Data records Start Marker

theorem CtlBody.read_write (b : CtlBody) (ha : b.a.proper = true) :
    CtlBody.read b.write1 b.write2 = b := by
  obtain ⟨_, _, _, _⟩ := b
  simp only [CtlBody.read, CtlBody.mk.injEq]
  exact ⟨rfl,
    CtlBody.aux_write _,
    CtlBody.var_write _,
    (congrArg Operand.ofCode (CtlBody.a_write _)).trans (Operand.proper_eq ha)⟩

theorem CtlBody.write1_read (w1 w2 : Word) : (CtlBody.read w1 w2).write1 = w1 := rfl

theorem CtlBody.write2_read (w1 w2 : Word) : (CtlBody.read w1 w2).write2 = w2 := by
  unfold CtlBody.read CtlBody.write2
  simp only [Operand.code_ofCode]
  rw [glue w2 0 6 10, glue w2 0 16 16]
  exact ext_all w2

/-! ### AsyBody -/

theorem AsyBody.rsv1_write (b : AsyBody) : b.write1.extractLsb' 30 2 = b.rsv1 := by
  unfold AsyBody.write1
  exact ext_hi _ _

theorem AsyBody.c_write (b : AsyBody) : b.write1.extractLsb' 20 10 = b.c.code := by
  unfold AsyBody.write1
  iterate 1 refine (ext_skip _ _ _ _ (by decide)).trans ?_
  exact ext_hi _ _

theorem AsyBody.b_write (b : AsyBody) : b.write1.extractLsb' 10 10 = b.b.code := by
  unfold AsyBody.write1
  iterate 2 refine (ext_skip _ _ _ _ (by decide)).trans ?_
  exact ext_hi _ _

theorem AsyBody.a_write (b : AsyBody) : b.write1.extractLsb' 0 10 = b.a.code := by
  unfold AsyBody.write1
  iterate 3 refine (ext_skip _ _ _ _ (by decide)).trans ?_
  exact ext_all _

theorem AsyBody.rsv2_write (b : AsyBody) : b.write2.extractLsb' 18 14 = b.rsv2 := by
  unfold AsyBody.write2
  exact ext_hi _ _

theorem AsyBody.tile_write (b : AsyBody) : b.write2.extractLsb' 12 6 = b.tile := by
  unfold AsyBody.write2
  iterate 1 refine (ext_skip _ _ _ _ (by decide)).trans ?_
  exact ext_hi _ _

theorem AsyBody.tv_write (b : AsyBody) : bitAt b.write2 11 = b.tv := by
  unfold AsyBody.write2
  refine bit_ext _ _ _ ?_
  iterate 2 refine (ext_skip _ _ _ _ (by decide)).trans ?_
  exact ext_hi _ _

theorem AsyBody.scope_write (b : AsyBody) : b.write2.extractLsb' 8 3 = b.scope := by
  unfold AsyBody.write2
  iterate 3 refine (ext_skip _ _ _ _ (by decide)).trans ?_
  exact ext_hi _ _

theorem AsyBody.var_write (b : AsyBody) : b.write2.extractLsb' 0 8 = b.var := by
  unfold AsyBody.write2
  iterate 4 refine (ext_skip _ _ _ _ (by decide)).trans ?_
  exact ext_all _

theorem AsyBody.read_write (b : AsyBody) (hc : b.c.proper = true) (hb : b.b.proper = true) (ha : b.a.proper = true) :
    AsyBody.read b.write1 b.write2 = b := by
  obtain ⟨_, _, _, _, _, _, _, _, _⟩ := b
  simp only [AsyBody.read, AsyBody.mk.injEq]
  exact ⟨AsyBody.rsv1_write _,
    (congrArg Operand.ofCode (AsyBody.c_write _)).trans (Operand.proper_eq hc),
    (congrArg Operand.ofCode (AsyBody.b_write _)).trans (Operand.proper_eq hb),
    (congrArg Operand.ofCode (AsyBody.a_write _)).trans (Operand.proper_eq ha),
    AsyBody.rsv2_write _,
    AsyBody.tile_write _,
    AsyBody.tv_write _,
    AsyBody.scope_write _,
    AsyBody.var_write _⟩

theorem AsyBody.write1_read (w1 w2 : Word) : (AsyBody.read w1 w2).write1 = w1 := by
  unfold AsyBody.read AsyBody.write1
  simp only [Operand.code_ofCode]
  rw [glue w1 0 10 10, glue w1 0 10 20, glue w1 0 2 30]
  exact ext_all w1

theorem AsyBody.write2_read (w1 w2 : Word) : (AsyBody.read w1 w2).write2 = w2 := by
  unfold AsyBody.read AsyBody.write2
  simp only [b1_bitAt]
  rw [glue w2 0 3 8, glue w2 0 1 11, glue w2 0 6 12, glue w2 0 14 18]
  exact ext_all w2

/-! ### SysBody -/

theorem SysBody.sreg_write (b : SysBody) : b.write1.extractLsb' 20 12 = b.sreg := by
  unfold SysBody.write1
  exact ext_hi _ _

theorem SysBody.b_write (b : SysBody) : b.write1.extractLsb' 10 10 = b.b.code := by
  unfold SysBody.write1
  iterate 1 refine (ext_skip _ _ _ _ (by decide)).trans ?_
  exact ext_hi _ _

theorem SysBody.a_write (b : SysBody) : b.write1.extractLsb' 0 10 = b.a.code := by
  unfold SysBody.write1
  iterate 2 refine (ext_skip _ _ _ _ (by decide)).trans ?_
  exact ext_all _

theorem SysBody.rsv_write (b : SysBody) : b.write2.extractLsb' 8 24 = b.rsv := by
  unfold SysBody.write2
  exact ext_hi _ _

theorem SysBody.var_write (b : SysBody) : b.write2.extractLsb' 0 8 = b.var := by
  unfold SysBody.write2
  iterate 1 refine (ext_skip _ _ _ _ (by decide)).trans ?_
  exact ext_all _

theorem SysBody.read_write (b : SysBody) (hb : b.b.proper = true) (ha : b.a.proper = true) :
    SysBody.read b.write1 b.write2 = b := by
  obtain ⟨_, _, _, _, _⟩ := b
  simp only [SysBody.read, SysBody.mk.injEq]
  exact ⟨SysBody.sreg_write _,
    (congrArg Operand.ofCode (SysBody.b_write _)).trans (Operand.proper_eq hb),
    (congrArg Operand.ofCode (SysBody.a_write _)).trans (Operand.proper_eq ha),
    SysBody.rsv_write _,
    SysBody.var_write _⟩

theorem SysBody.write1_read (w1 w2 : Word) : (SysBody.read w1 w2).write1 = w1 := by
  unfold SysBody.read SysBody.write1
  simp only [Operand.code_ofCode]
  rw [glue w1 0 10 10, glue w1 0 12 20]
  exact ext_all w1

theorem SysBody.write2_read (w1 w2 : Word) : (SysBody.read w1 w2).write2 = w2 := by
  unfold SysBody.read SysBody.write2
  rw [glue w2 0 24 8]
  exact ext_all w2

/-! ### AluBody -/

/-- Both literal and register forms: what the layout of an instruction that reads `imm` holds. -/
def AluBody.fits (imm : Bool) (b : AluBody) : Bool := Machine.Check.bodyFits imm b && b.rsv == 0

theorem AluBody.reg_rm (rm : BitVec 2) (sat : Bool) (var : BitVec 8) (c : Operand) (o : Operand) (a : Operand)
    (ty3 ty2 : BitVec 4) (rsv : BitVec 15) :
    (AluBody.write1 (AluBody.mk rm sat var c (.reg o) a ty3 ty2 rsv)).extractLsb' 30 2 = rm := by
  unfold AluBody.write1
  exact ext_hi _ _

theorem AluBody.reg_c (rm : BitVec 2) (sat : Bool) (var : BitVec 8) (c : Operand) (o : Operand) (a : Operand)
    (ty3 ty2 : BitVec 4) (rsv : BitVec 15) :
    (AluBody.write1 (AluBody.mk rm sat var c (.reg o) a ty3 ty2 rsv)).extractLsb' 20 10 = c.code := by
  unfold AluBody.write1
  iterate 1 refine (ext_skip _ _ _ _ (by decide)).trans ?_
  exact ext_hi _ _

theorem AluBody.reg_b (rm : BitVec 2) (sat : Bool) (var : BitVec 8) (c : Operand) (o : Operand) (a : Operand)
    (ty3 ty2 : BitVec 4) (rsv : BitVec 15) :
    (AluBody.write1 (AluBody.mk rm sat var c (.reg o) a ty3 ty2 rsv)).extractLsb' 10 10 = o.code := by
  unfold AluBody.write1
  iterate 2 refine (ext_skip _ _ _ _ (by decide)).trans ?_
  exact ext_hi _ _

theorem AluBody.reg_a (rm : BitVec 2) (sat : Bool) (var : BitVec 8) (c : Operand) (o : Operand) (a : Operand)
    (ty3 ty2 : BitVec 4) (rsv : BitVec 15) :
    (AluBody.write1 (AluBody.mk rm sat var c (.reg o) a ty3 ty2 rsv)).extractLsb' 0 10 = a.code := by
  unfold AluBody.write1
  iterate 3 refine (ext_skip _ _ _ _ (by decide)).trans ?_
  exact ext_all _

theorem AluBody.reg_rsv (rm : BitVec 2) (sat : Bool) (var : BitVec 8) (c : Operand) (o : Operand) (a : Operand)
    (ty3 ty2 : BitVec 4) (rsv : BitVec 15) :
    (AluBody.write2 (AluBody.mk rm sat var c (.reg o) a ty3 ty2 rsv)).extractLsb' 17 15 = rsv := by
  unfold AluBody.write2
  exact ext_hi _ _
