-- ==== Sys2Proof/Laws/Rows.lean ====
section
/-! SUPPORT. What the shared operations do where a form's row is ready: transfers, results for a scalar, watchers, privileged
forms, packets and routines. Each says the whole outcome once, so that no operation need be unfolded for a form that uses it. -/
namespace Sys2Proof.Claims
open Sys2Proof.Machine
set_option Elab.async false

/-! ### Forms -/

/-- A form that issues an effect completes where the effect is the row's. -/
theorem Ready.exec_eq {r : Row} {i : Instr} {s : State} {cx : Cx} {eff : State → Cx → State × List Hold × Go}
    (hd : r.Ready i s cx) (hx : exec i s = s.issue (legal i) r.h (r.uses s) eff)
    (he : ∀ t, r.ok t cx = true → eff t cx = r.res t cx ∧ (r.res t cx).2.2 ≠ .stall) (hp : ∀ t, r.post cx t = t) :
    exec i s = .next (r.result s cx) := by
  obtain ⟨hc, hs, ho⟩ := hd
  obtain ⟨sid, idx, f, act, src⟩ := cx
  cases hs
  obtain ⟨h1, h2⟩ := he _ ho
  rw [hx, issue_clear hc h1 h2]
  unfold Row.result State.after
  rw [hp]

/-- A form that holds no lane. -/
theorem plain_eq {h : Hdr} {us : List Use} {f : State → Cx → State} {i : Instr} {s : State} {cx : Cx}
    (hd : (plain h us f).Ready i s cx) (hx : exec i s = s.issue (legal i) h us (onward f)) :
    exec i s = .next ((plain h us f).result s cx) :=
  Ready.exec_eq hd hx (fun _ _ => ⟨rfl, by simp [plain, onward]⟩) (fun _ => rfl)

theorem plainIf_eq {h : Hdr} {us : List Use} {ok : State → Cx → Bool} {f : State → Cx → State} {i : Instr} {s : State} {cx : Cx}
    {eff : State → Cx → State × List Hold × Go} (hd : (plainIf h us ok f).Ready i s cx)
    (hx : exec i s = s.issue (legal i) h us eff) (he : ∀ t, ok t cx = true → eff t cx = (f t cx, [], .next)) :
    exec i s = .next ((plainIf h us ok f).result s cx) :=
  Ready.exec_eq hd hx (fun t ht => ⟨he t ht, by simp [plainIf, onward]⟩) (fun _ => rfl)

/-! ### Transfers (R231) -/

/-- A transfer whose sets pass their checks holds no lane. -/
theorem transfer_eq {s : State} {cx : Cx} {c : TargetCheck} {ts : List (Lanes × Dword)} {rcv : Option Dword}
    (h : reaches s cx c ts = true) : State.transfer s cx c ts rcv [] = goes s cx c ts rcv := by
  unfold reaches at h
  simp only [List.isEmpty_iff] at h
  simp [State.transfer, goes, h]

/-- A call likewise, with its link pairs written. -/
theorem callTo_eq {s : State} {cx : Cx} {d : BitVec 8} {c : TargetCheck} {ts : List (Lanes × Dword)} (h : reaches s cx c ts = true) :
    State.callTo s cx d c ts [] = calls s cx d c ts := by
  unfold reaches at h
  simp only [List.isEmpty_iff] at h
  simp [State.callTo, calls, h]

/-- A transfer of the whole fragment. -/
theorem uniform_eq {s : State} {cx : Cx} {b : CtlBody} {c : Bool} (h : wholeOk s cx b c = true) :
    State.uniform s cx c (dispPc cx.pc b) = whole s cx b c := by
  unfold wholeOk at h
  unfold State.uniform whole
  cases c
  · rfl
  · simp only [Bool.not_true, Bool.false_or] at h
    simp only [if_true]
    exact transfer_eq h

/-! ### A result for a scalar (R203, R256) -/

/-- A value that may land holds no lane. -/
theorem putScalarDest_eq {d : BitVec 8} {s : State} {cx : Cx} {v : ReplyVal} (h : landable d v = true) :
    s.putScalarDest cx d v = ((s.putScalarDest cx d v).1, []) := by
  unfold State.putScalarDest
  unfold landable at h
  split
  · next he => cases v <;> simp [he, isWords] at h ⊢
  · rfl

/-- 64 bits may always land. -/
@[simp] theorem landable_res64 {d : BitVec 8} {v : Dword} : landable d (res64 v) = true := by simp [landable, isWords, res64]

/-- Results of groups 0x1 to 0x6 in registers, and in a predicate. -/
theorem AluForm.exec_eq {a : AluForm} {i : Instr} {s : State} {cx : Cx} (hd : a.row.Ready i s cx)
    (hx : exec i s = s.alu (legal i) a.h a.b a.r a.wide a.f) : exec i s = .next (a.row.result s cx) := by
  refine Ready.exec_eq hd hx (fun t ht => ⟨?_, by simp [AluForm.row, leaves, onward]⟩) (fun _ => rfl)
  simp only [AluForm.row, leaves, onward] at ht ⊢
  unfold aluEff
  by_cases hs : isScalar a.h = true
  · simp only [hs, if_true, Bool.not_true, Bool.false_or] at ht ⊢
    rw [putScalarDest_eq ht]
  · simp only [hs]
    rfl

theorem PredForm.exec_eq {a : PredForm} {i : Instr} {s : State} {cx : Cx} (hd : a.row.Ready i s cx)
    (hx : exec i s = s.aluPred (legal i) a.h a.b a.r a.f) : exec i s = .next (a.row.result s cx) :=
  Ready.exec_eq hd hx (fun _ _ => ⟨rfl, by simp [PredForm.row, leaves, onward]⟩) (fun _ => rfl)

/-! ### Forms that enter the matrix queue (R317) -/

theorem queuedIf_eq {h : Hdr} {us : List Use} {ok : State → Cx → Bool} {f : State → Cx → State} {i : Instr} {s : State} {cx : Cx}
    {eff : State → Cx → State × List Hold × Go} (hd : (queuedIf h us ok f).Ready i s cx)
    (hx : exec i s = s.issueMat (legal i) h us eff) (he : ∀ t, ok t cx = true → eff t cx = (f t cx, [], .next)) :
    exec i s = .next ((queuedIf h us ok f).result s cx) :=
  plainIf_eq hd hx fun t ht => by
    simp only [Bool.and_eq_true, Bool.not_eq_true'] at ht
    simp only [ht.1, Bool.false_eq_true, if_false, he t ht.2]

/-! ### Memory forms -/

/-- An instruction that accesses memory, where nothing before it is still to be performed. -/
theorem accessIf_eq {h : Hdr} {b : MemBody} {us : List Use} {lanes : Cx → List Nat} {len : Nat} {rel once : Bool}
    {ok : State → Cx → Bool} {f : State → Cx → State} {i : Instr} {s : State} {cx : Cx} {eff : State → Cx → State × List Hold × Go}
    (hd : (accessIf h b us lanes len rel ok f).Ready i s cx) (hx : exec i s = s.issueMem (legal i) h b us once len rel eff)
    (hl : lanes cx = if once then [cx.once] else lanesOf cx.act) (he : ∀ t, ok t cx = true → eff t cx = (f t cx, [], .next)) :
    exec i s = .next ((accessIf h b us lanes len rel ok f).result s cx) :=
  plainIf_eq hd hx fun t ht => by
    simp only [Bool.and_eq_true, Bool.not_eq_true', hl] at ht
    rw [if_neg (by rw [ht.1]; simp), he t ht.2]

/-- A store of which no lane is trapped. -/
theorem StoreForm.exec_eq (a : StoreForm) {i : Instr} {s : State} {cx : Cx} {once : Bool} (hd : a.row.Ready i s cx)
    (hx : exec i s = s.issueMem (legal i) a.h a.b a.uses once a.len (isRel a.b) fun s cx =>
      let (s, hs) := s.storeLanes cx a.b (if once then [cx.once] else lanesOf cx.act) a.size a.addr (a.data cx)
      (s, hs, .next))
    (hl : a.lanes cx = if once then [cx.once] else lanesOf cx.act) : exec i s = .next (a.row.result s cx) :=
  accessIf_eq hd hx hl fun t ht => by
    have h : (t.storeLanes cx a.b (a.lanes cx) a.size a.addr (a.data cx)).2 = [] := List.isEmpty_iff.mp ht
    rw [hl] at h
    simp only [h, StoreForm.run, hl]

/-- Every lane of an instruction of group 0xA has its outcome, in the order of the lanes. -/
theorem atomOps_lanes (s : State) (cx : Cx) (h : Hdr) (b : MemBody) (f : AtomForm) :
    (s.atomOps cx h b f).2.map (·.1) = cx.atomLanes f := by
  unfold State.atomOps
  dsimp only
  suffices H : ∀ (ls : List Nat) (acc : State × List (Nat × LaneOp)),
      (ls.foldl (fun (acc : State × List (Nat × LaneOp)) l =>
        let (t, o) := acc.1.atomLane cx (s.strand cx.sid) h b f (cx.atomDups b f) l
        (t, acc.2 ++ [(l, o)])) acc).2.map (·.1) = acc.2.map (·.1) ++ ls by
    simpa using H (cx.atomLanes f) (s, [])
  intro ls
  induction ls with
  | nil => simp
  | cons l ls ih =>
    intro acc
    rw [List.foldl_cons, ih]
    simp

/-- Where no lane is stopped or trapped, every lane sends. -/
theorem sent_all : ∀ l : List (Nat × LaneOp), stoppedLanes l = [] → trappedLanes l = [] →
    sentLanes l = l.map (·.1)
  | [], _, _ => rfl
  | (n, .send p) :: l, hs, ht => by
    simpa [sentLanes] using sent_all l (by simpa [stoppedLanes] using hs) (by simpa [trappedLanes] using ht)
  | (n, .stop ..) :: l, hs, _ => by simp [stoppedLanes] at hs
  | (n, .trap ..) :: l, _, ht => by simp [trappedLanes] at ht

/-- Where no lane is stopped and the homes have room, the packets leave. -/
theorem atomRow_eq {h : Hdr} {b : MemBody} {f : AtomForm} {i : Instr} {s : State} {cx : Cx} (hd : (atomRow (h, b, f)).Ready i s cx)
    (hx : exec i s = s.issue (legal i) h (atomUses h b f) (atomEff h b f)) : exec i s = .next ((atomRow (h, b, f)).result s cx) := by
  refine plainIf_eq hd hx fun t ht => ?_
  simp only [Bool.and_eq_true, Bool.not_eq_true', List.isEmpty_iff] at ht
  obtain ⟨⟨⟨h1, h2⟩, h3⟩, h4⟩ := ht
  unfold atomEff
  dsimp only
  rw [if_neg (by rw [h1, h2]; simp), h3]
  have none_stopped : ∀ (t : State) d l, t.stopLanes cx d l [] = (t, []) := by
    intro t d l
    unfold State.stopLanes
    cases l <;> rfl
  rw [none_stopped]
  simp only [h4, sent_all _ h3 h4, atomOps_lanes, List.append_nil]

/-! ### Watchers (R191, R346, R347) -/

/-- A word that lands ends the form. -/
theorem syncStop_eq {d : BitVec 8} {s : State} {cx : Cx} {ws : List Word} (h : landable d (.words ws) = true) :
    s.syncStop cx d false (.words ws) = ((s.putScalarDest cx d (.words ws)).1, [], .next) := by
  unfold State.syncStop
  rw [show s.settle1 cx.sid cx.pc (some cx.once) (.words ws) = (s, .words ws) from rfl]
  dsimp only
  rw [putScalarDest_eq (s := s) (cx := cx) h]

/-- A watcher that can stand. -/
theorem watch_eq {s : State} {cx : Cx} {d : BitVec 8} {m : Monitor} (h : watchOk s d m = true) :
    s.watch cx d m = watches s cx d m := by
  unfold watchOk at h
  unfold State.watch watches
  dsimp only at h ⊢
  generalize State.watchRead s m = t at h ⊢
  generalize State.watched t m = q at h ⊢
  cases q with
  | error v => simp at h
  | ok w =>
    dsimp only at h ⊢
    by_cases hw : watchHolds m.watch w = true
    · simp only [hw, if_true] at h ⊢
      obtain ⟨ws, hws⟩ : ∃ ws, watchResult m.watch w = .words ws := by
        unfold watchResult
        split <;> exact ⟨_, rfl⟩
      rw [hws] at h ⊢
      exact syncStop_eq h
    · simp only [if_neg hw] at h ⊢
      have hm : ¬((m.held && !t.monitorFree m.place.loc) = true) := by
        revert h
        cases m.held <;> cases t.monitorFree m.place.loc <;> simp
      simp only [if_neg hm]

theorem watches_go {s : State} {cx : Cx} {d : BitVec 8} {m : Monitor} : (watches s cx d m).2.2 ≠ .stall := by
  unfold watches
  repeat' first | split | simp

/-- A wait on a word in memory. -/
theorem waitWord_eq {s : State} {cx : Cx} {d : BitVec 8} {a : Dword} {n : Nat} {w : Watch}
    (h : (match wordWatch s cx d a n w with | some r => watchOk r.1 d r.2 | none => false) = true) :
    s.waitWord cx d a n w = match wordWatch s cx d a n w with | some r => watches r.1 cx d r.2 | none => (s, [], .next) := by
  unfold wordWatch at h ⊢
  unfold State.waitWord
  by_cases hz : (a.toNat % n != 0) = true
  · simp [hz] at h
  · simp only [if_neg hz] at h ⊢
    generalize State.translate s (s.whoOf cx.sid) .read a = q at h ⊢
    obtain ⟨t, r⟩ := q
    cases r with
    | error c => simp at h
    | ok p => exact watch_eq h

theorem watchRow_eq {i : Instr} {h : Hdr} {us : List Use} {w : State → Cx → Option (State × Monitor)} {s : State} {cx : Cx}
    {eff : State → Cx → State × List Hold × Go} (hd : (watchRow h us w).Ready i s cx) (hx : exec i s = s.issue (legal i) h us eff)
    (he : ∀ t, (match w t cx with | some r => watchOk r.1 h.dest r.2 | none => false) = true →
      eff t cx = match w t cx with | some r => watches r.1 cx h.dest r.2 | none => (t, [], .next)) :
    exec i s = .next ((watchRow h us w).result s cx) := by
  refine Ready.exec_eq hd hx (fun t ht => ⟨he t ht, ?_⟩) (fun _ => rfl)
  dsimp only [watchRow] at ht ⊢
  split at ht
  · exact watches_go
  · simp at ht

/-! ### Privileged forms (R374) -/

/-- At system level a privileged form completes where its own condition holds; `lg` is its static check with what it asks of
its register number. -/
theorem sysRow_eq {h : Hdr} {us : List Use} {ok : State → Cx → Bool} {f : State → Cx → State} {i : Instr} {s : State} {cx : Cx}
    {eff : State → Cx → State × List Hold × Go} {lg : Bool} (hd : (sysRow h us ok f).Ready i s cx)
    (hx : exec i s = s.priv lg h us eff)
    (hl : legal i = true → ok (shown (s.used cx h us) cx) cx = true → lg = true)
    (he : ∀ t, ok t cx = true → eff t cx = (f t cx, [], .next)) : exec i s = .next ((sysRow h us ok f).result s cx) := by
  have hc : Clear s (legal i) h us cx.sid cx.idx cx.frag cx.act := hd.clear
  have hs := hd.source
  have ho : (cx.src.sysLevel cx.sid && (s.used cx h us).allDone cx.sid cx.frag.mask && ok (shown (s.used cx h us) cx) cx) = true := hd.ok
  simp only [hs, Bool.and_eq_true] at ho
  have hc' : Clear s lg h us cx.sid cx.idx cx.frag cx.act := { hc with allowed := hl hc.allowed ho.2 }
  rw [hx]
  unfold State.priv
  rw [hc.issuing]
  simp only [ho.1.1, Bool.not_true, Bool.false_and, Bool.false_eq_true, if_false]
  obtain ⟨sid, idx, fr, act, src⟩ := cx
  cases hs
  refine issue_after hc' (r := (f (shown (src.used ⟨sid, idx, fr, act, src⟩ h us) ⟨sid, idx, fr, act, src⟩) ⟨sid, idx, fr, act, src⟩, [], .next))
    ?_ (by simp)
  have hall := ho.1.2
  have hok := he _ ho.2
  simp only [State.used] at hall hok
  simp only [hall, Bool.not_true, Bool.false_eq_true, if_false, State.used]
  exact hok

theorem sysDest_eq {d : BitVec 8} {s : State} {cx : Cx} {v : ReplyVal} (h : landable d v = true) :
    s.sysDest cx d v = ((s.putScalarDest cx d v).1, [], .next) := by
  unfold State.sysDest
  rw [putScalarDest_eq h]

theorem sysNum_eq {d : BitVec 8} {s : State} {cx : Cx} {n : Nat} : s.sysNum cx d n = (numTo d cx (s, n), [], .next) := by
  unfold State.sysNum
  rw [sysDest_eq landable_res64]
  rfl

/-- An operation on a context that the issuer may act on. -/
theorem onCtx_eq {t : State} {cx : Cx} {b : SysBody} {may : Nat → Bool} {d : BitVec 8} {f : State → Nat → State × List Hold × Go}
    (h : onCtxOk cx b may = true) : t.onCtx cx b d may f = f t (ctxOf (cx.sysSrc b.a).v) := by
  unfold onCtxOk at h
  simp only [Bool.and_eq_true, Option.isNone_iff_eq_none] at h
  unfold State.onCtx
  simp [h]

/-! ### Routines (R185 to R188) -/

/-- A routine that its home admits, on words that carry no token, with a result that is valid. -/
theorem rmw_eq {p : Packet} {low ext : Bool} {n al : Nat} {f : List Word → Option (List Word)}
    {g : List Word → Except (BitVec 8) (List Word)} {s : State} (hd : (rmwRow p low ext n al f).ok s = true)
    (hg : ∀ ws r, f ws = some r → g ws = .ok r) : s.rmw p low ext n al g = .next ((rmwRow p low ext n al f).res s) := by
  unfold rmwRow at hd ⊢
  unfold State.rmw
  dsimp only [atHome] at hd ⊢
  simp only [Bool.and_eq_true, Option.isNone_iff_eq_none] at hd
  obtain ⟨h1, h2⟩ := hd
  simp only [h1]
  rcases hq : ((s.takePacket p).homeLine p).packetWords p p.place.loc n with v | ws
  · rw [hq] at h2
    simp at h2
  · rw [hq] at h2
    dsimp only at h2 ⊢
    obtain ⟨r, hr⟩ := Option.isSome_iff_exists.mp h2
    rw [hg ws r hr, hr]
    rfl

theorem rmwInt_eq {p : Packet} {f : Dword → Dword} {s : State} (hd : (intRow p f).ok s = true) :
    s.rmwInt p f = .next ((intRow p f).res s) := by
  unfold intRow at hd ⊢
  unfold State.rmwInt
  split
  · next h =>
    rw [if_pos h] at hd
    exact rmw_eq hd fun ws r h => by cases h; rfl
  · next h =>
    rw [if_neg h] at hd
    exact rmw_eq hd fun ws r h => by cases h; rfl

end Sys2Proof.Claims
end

Data records End Marker

Beginning with the line that holds "s.rmwInt p f", please return every line through the end of the data, exactly as written.

** Your response **
    s.rmwInt p f = .next ((intRow p f).res s) := by
  unfold intRow at hd ⊢
  unfold State.rmwInt
  split
  · next h =>
    rw [if_pos h] at hd
    exact rmw_eq hd fun ws r h => by cases h; rfl
  · next h =>
    rw [if_neg h] at hd
    exact rmw_eq hd fun ws r h => by cases h; rfl

end Sys2Proof.Claims
end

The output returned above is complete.